» DATA TO EXAMINE:
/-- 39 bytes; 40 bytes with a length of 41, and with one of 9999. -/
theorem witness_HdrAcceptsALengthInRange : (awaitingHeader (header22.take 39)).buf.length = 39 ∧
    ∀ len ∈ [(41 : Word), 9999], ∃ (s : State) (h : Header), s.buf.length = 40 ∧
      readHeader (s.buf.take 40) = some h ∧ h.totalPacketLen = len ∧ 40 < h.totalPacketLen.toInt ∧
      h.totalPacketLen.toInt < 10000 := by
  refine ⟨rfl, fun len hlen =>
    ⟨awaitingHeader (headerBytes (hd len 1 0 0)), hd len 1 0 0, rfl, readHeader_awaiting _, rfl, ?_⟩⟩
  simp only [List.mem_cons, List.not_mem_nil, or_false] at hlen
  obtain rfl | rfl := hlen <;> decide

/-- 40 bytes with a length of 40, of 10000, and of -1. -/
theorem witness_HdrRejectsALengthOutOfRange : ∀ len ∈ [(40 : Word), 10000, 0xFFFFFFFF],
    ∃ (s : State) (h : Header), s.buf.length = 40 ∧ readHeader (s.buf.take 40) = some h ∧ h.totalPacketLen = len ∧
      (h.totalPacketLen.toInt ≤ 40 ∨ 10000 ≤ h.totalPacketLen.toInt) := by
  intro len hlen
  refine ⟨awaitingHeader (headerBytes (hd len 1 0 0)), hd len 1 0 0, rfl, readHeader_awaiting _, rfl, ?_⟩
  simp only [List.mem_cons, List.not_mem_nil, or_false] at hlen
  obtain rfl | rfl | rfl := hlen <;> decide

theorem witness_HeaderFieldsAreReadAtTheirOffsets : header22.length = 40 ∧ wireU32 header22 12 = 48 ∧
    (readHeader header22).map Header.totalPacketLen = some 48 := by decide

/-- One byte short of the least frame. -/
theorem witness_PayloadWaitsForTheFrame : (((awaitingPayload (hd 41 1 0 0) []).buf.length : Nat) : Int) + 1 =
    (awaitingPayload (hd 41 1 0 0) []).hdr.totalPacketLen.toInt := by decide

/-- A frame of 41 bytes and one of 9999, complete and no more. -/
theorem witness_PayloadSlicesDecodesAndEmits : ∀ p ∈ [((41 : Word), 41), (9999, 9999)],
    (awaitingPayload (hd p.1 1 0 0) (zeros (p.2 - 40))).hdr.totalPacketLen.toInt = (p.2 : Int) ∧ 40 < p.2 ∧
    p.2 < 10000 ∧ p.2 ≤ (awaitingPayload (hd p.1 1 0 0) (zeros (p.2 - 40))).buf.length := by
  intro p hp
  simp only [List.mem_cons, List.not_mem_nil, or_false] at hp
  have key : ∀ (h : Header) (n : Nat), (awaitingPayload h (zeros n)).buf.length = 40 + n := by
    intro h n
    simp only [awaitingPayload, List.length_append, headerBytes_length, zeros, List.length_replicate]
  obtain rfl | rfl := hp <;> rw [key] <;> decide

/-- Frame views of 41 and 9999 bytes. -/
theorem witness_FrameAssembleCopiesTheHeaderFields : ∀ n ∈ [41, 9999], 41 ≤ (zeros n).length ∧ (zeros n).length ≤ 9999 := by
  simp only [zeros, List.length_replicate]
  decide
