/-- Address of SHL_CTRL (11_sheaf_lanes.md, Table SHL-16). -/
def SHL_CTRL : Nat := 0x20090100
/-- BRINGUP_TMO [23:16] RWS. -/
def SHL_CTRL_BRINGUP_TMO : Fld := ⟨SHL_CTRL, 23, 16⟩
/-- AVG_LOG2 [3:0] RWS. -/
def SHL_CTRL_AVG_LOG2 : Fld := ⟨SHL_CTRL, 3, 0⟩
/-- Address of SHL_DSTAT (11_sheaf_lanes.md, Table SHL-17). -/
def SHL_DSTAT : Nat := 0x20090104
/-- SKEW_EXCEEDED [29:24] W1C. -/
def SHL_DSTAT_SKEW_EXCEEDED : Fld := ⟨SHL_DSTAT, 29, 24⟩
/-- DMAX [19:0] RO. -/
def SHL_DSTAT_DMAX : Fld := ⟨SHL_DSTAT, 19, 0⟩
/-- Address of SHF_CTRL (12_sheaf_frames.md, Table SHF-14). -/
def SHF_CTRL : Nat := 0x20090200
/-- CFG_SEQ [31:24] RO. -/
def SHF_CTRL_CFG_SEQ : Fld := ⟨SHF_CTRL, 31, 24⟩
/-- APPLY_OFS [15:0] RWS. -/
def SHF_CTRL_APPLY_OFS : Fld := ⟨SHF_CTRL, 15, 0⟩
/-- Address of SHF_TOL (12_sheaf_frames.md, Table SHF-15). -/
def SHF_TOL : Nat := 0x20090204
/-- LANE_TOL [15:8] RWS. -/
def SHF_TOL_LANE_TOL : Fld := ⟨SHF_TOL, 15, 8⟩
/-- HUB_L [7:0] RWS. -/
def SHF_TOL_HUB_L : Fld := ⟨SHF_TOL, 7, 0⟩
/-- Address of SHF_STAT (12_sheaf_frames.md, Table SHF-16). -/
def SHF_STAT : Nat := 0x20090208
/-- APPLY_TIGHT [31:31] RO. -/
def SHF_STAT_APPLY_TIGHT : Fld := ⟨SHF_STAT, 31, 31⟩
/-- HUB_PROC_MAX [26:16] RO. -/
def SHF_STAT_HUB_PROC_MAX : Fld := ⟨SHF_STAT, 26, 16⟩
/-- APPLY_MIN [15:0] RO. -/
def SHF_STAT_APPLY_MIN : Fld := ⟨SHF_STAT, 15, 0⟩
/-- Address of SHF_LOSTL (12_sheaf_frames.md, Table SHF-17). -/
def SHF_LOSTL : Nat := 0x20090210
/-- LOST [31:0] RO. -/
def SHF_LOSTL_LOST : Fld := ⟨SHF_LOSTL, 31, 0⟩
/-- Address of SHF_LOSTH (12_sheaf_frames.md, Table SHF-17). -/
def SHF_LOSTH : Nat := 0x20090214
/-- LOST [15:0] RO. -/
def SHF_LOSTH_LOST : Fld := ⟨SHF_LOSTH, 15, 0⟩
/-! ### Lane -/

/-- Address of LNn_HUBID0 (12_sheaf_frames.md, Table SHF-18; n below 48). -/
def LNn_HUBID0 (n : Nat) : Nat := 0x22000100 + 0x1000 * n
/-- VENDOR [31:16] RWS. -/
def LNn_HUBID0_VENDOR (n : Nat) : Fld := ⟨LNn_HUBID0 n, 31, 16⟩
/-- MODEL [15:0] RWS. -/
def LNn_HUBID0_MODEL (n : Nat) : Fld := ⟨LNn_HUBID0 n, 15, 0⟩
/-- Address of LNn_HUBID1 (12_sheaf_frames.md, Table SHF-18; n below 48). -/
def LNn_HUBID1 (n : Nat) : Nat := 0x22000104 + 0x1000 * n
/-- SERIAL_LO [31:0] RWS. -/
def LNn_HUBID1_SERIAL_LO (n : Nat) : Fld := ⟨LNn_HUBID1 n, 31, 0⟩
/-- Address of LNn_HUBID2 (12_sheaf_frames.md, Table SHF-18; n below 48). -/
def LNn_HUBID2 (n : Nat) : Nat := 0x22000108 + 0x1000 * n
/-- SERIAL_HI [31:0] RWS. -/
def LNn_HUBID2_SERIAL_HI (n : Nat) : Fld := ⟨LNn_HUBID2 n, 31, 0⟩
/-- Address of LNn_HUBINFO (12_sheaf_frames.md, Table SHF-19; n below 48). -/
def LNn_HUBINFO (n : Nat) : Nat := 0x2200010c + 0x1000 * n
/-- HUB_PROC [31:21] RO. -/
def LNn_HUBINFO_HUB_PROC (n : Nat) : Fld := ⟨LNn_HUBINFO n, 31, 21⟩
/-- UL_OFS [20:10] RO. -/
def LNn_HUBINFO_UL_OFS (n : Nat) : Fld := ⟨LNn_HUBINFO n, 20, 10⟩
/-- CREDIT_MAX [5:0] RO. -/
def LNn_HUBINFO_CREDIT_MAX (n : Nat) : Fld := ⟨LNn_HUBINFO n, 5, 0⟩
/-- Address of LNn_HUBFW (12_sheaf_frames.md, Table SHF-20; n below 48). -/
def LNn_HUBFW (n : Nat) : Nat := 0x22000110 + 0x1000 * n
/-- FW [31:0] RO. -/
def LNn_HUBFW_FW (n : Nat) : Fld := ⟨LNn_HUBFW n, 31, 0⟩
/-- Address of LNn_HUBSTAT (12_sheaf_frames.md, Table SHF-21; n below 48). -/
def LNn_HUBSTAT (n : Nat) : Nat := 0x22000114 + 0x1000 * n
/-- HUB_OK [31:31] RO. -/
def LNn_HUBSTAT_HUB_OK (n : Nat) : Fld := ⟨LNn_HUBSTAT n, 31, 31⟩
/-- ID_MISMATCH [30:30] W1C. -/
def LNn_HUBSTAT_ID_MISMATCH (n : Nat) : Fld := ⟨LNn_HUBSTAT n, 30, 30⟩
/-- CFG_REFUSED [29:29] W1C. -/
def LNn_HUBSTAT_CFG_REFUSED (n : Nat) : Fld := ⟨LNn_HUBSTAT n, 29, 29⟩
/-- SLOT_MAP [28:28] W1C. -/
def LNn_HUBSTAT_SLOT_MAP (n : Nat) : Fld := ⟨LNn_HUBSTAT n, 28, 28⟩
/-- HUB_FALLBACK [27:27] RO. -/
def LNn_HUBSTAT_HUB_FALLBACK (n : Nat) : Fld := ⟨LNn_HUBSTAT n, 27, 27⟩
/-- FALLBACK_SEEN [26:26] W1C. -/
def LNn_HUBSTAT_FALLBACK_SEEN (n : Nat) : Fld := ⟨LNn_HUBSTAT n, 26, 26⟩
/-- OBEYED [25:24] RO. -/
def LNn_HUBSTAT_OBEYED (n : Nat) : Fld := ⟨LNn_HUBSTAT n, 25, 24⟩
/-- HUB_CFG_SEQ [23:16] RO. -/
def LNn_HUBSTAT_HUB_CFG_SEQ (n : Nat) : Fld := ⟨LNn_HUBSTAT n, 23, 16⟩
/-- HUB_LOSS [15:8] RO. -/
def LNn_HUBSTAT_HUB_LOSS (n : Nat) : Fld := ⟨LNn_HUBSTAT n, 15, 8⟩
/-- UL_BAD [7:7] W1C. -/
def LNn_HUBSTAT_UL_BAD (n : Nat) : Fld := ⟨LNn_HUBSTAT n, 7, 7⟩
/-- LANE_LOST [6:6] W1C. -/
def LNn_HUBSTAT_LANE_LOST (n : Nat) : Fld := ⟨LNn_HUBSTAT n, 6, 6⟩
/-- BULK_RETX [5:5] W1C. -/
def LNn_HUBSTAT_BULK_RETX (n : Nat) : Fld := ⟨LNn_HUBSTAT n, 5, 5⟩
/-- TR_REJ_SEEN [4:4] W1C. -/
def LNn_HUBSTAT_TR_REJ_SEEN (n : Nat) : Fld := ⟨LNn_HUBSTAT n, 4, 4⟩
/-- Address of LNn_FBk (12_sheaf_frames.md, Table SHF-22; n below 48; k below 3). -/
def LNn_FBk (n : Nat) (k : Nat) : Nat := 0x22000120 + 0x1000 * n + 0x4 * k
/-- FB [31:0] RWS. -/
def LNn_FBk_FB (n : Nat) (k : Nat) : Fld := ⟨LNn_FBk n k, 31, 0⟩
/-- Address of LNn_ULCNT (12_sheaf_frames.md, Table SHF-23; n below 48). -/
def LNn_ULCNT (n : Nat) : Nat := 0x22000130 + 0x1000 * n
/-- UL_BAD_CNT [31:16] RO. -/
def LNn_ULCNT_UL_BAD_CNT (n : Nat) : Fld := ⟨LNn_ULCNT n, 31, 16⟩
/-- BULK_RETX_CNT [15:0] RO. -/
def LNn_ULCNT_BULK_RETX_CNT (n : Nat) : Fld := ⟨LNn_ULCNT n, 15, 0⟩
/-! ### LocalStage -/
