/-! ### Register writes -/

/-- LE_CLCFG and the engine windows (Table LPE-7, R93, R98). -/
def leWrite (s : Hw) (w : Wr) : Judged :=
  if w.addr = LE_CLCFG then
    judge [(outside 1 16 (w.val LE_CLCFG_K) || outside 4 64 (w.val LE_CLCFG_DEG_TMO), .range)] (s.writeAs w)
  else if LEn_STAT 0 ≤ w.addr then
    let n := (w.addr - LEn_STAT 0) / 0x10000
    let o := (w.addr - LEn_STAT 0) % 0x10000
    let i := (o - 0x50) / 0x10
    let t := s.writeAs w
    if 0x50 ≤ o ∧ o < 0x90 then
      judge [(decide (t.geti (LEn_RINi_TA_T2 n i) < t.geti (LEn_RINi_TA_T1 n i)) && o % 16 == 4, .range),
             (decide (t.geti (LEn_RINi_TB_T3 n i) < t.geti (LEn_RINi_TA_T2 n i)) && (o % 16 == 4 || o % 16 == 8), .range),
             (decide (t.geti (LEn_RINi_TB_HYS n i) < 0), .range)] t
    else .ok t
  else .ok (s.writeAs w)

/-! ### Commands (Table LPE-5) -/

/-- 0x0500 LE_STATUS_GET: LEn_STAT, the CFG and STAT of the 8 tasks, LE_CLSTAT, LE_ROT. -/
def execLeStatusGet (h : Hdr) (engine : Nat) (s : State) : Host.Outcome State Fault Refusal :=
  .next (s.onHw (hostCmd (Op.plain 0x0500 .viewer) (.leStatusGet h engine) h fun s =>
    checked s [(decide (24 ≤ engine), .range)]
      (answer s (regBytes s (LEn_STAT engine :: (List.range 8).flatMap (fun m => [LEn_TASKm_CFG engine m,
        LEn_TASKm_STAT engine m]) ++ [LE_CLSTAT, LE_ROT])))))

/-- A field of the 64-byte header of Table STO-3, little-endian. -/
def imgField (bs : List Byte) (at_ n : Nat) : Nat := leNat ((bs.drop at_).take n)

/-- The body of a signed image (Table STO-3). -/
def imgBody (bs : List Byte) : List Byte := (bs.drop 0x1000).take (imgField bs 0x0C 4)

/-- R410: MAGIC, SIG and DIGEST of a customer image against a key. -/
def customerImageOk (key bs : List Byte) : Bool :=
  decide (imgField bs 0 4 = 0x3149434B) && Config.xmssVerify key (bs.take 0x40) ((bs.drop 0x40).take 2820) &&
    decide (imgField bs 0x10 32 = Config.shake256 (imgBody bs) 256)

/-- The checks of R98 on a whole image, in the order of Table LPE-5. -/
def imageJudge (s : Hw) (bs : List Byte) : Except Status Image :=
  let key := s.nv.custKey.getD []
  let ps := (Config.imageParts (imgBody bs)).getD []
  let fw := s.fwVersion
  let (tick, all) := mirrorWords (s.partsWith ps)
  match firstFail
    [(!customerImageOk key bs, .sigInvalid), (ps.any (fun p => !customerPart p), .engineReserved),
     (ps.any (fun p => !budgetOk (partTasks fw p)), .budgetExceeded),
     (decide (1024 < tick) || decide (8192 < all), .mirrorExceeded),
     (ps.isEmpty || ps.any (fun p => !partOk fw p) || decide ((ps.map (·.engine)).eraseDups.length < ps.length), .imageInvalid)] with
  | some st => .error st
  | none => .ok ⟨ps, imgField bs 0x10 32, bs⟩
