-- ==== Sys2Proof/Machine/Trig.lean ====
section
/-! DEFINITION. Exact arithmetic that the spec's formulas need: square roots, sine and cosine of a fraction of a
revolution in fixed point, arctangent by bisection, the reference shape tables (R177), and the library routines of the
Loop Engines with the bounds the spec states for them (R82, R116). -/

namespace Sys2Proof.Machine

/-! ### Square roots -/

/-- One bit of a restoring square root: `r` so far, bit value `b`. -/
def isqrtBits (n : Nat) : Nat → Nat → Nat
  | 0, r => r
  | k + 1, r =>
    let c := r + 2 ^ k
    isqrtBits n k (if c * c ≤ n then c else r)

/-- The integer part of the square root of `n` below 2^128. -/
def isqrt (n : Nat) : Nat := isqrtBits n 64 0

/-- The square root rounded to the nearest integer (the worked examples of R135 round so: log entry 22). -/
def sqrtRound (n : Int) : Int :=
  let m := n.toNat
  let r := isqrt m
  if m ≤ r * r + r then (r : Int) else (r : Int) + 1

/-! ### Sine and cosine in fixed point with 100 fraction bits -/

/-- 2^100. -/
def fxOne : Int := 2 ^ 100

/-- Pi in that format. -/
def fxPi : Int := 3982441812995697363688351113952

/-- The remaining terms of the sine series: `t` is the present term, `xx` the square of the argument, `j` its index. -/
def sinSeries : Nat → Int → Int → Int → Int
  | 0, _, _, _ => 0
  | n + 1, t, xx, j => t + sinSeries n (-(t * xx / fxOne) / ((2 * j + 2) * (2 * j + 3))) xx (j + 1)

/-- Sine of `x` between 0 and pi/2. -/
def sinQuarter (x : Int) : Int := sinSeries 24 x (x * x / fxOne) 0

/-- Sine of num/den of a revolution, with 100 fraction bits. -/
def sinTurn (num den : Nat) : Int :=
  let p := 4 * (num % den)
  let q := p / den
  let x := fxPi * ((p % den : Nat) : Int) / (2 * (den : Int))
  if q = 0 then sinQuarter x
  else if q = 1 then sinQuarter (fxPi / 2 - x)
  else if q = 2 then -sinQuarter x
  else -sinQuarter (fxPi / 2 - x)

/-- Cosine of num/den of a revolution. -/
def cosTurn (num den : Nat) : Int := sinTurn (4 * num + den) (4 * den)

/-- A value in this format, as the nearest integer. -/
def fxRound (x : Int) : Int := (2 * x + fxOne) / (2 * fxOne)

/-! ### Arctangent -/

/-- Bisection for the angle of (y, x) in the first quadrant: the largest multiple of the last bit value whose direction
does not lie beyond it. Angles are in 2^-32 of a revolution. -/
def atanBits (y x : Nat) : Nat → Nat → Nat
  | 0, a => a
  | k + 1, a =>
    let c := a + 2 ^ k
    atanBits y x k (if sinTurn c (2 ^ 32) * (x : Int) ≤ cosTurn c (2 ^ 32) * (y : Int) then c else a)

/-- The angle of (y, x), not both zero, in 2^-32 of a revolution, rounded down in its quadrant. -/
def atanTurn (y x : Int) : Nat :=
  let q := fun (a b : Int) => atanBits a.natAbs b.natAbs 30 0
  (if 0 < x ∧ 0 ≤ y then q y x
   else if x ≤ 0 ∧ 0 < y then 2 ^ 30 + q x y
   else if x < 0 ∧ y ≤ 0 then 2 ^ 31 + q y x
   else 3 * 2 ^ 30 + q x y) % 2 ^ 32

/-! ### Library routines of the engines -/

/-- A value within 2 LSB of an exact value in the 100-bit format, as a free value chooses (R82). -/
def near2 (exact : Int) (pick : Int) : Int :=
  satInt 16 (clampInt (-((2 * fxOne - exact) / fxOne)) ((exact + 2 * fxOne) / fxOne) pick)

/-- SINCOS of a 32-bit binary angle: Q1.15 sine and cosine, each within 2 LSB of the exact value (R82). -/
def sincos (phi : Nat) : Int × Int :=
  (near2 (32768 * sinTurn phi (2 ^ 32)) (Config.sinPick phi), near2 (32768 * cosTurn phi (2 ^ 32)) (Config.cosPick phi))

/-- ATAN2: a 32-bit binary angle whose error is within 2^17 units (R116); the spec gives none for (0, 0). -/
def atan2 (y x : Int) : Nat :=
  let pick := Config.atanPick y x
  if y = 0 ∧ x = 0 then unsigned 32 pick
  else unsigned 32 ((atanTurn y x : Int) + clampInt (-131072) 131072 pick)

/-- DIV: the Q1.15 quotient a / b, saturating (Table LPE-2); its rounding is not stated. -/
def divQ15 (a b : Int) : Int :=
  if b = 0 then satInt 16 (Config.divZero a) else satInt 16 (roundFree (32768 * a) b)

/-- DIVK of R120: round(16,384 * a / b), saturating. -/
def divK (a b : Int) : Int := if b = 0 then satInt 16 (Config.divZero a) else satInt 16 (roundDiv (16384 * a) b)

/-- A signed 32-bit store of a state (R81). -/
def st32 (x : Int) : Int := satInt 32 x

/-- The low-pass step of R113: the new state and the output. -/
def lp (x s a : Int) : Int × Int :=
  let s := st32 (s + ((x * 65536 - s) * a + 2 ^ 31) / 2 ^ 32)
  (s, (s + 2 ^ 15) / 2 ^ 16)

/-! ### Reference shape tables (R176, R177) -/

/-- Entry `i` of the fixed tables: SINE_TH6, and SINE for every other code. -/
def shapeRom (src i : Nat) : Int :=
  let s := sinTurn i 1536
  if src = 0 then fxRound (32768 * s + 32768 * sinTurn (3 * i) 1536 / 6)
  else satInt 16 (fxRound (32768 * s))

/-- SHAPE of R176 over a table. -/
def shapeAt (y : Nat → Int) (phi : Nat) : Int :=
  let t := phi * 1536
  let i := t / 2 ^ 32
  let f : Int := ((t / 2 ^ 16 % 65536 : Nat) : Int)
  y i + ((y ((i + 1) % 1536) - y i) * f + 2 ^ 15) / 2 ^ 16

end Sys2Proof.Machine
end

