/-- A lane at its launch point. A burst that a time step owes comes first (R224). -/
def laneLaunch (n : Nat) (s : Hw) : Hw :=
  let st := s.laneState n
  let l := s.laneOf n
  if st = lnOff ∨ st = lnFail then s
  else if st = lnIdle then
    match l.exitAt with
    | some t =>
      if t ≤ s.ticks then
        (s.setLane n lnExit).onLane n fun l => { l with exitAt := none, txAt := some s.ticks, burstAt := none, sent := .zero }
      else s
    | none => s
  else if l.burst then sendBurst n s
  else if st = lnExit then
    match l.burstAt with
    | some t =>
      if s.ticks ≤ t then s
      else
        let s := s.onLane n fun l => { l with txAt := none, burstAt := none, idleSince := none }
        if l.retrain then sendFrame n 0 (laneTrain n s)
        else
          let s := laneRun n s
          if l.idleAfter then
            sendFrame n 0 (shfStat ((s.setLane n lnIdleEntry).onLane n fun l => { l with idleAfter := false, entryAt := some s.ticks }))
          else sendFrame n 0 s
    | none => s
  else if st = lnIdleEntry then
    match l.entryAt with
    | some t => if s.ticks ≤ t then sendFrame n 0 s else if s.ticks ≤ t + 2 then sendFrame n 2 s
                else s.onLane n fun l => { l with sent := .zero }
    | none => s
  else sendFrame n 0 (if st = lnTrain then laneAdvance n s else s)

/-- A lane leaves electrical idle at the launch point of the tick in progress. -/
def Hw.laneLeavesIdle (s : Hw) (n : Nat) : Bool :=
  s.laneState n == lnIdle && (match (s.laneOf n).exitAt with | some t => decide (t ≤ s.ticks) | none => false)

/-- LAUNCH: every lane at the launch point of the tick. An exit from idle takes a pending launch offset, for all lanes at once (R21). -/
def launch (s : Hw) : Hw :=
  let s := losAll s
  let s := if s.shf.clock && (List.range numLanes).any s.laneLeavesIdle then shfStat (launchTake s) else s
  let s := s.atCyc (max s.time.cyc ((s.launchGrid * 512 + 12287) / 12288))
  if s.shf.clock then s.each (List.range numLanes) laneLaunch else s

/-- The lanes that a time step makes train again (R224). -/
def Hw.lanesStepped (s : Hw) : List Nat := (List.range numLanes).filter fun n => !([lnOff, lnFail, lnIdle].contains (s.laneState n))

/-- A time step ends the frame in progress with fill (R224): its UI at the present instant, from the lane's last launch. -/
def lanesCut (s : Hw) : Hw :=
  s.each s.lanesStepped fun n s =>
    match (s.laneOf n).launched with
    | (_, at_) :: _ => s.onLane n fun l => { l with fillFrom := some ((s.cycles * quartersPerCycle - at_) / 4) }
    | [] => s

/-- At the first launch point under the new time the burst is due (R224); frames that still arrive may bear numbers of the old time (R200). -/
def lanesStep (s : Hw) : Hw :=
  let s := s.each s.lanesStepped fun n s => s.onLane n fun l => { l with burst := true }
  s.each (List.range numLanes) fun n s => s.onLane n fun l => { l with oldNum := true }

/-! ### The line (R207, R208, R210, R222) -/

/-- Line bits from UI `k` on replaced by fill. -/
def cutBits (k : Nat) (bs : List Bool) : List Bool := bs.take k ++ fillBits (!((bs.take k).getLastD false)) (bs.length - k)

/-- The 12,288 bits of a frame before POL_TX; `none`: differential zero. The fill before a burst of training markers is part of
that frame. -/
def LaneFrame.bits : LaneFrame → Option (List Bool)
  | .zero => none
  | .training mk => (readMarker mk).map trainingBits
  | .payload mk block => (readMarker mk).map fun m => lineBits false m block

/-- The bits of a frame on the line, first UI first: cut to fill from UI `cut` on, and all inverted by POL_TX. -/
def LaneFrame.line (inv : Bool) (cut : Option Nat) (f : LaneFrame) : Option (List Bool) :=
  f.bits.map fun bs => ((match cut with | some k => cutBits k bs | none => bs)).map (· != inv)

» TASK:
Above are the records. Copy the lines beginning at the one that has "< h.totalPacketLen.toInt ∧" and ending with the one that has "intro len hlen", unchanged.

» THE ANSWER:
      readHeader (s.buf.take 40) = some h ∧ h.totalPacketLen = len ∧ 40 < h.totalPacketLen.toInt ∧
      h.totalPacketLen.toInt < 10000 := by
  refine ⟨rfl, fun len hlen =>
    ⟨awaitingHeader (headerBytes (hd len 1 0 0)), hd len 1 0 0, rfl, readHeader_awaiting _, rfl, ?_⟩⟩
  simp only [List.mem_cons, List.not_mem_nil, or_false] at hlen
  obtain rfl | rfl := hlen <;> decide

/-- 40 bytes with a length of 40, of 10000, and of -1. -/
theorem witness_HdrRejectsALengthOutOfRange : ∀ len ∈ [(40 : Word), 10000, 0xFFFFFFFF],
    ∃ (s : State) (h : Header), s.buf.length = 40 ∧ readHeader (s.buf.take 40) = some h ∧ h.totalPacketLen = len ∧
      (h.totalPacketLen.toInt ≤ 40 ∨ 10000 ≤ h.totalPacketLen.toInt) := by
  intro len hlen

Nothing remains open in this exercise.